> [Task requirements]
Only one stretch of the data below is wanted: the lines from the one with "(sleep s).env = s.env := rfl" through the one with "b).opA = s.opA := rfl", repeated exactly.

> [Entries provided]

******************************

/-! ### afterWrite -/

@[simp] theorem afterWrite_cp (p : Page) (off : Nat) (n : Width) (v : Word) (s : State) :
    (afterWrite p off n v s).cp = s.cp := rfl
@[simp] theorem afterWrite_st (p : Page) (off : Nat) (n : Width) (v : Word) (s : State) :
    (afterWrite p off n v s).st = s.st := rfl
@[simp] theorem afterWrite_tmp (p : Page) (off : Nat) (n : Width) (v : Word) (s : State) :
    (afterWrite p off n v s).tmp = s.tmp := rfl
@[simp] theorem afterWrite_opA (p : Page) (off : Nat) (n : Width) (v : Word) (s : State) :
    (afterWrite p off n v s).opA = s.opA := rfl
@[simp] theorem afterWrite_opB (p : Page) (off : Nat) (n : Width) (v : Word) (s : State) :
    (afterWrite p off n v s).opB = s.opB := rfl
@[simp] theorem afterWrite_mode (p : Page) (off : Nat) (n : Width) (v : Word) (s : State) :
    (afterWrite p off n v s).mode = s.mode := rfl
@[simp] theorem afterWrite_cnt (p : Page) (off : Nat) (n : Width) (v : Word) (s : State) :
    (afterWrite p off n v s).cnt = s.cnt := rfl
@[simp] theorem afterWrite_idx (p : Page) (off : Nat) (n : Width) (v : Word) (s : State) :
    (afterWrite p off n v s).idx = s.idx := rfl
@[simp] theorem afterWrite_polls (p : Page) (off : Nat) (n : Width) (v : Word) (s : State) :
    (afterWrite p off n v s).polls = s.polls := rfl
@[simp] theorem afterWrite_txb (p : Page) (off : Nat) (n : Width) (v : Word) (s : State) :
    (afterWrite p off n v s).txb = s.txb := rfl
@[simp] theorem afterWrite_rxb (p : Page) (off : Nat) (n : Width) (v : Word) (s : State) :
    (afterWrite p off n v s).rxb = s.rxb := rfl
@[simp] theorem afterWrite_rsp (p : Page) (off : Nat) (n : Width) (v : Word) (s : State) :
    (afterWrite p off n v s).rsp = s.rsp := rfl
@[simp] theorem afterWrite_estk (p : Page) (off : Nat) (n : Width) (v : Word) (s : State) :
    (afterWrite p off n v s).estk = s.estk := rfl
@[simp] theorem afterWrite_prog (p : Page) (off : Nat) (n : Width) (v : Word) (s : State) :
    (afterWrite p off n v s).prog = s.prog := rfl
@[simp] theorem afterWrite_responses (p : Page) (off : Nat) (n : Width) (v : Word) (s : State) :
    (afterWrite p off n v s).responses = s.responses := rfl
@[simp] theorem afterWrite_env (p : Page) (off : Nat) (n : Width) (v : Word) (s : State) :
    (afterWrite p off n v s).env = envWrite s.params s.trace s.env p off n (widthCut n v) := rfl
@[simp] theorem afterWrite_trace (p : Page) (off : Nat) (n : Width) (v : Word) (s : State) :
    (afterWrite p off n v s).trace = .write p off n (widthCut n v) :: s.trace := rfl
@[simp] theorem afterWrite_params (p : Page) (off : Nat) (n : Width) (v : Word) (s : State) :
    (afterWrite p off n v s).params = s.params := rfl

/-! ### latchTmp -/

@[simp] theorem latchTmp_cp (v : Word) (s : State) : (latchTmp v s).cp = s.cp := rfl
@[simp] theorem latchTmp_st (v : Word) (s : State) : (latchTmp v s).st = s.st := rfl
@[simp] theorem latchTmp_tmp (v : Word) (s : State) : (latchTmp v s).tmp = v := rfl
@[simp] theorem latchTmp_opA (v : Word) (s : State) : (latchTmp v s).opA = s.opA := rfl
@[simp] theorem latchTmp_opB (v : Word) (s : State) : (latchTmp v s).opB = s.opB := rfl
@[simp] theorem latchTmp_mode (v : Word) (s : State) : (latchTmp v s).mode = s.mode := rfl
@[simp] theorem latchTmp_cnt (v : Word) (s : State) : (latchTmp v s).cnt = s.cnt := rfl
@[simp] theorem latchTmp_idx (v : Word) (s : State) : (latchTmp v s).idx = s.idx := rfl
@[simp] theorem latchTmp_polls (v : Word) (s : State) : (latchTmp v s).polls = s.polls := rfl
@[simp] theorem latchTmp_txb (v : Word) (s : State) : (latchTmp v s).txb = s.txb := rfl
@[simp] theorem latchTmp_rxb (v : Word) (s : State) : (latchTmp v s).rxb = s.rxb := rfl
@[simp] theorem latchTmp_rsp (v : Word) (s : State) : (latchTmp v s).rsp = s.rsp := rfl
@[simp] theorem latchTmp_estk (v : Word) (s : State) : (latchTmp v s).estk = s.estk := rfl
@[simp] theorem latchTmp_prog (v : Word) (s : State) : (latchTmp v s).prog = s.prog := rfl
@[simp] theorem latchTmp_responses (v : Word) (s : State) : (latchTmp v s).responses = s.responses := rfl
@[simp] theorem latchTmp_env (v : Word) (s : State) : (latchTmp v s).env = s.env := rfl
@[simp] theorem latchTmp_trace (v : Word) (s : State) : (latchTmp v s).trace = s.trace := rfl
@[simp] theorem latchTmp_params (v : Word) (s : State) : (latchTmp v s).params = s.params := rfl

/-! ### sleep -/

@[simp] theorem sleep_cp (s : State) : (sleep s).cp = s.cp := rfl
@[simp] theorem sleep_st (s : State) : (sleep s).st = s.st := rfl
@[simp] theorem sleep_tmp (s : State) : (sleep s).tmp = s.tmp := rfl
@[simp] theorem sleep_opA (s : State) : (sleep s).opA = s.opA := rfl
@[simp] theorem sleep_opB (s : State) : (sleep s).opB = s.opB := rfl
@[simp] theorem sleep_mode (s : State) : (sleep s).mode = s.mode := rfl
@[simp] theorem sleep_cnt (s : State) : (sleep s).cnt = s.cnt := rfl
@[simp] theorem sleep_idx (s : State) : (sleep s).idx = s.idx := rfl
@[simp] theorem sleep_polls (s : State) : (sleep s).polls = s.polls := rfl
@[simp] theorem sleep_txb (s : State) : (sleep s).txb = s.txb := rfl
@[simp] theorem sleep_rxb (s : State) : (sleep s).rxb = s.rxb := rfl
@[simp] theorem sleep_rsp (s : State) : (sleep s).rsp = s.rsp := rfl
@[simp] theorem sleep_estk (s : State) : (sleep s).estk = s.estk := rfl
@[simp] theorem sleep_prog (s : State) : (sleep s).prog = s.prog := rfl
@[simp] theorem sleep_responses (s : State) : (sleep s).responses = s.responses := rfl
@[simp] theorem sleep_env (s : State) : (sleep s).env = s.env := rfl
@[simp] theorem sleep_trace (s : State) : (sleep s).trace = .sleep s.params.pollNs :: s.trace := rfl
@[simp] theorem sleep_params (s : State) : (sleep s).params = s.params := rfl

/-! ### putRxb -/

@[simp] theorem putRxb_cp (s : State) (i : Nat) (b : Byte) : (putRxb s i b).cp = s.cp := rfl
@[simp] theorem putRxb_st (s : State) (i : Nat) (b : Byte) : (putRxb s i b).st = s.st := rfl
@[simp] theorem putRxb_tmp (s : State) (i : Nat) (b : Byte) : (putRxb s i b).tmp = s.tmp := rfl
@[simp] theorem putRxb_opA (s : State) (i : Nat) (b : Byte) : (putRxb s i b).opA = s.opA := rfl
@[simp] theorem putRxb_opB (s : State) (i : Nat) (b : Byte) : (putRxb s i b).opB = s.opB := rfl
@[simp] theorem putRxb_mode (s : State) (i : Nat) (b : Byte) : (putRxb s i b).mode = s.mode := rfl
@[simp] theorem putRxb_cnt (s : State) (i : Nat) (b : Byte) : (putRxb s i b).cnt = s.cnt := rfl
@[simp] theorem putRxb_idx (s : State) (i : Nat) (b : Byte) : (putRxb s i b).idx = s.idx := rfl
@[simp] theorem putRxb_polls (s : State) (i : Nat) (b : Byte) : (putRxb s i b).polls = s.polls := rfl
@[simp] theorem putRxb_txb (s : State) (i : Nat) (b : Byte) : (putRxb s i b).txb = s.txb := rfl
@[simp] theorem putRxb_rxb (s : State) (i : Nat) (b : Byte) : (putRxb s i b).rxb = Buffer.put s.rxb i b := rfl
@[simp] theorem putRxb_rsp (s : State) (i : Nat) (b : Byte) : (putRxb s i b).rsp = s.rsp := rfl
@[simp] theorem putRxb_estk (s : State) (i : Nat) (b : Byte) : (putRxb s i b).estk = s.estk := rfl
@[simp] theorem putRxb_prog (s : State) (i : Nat) (b : Byte) : (putRxb s i b).prog = s.prog := rfl
@[simp] theorem putRxb_responses (s : State) (i : Nat) (b : Byte) : (putRxb s i b).responses = s.responses := rfl
@[simp] theorem putRxb_env (s : State) (i : Nat) (b : Byte) : (putRxb s i b).env = s.env := rfl
@[simp] theorem putRxb_trace (s : State) (i : Nat) (b : Byte) : (putRxb s i b).trace = s.trace := rfl
@[simp] theorem putRxb_params (s : State) (i : Nat) (b : Byte) : (putRxb s i b).params = s.params := rfl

******************************

> [Result of this exercise]
@[simp] theorem sleep_env (s : State) : (sleep s).env = s.env := rfl
@[simp] theorem sleep_trace (s : State) : (sleep s).trace = .sleep s.params.pollNs :: s.trace := rfl
@[simp] theorem sleep_params (s : State) : (sleep s).params = s.params := rfl

/-! ### putRxb -/

@[simp] theorem putRxb_cp (s : State) (i : Nat) (b : Byte) : (putRxb s i b).cp = s.cp := rfl
@[simp] theorem putRxb_st (s : State) (i : Nat) (b : Byte) : (putRxb s i b).st = s.st := rfl
@[simp] theorem putRxb_tmp (s : State) (i : Nat) (b : Byte) : (putRxb s i b).tmp = s.tmp := rfl
@[simp] theorem putRxb_opA (s : State) (i : Nat) (b : Byte) : (putRxb s i b).opA = s.opA := rfl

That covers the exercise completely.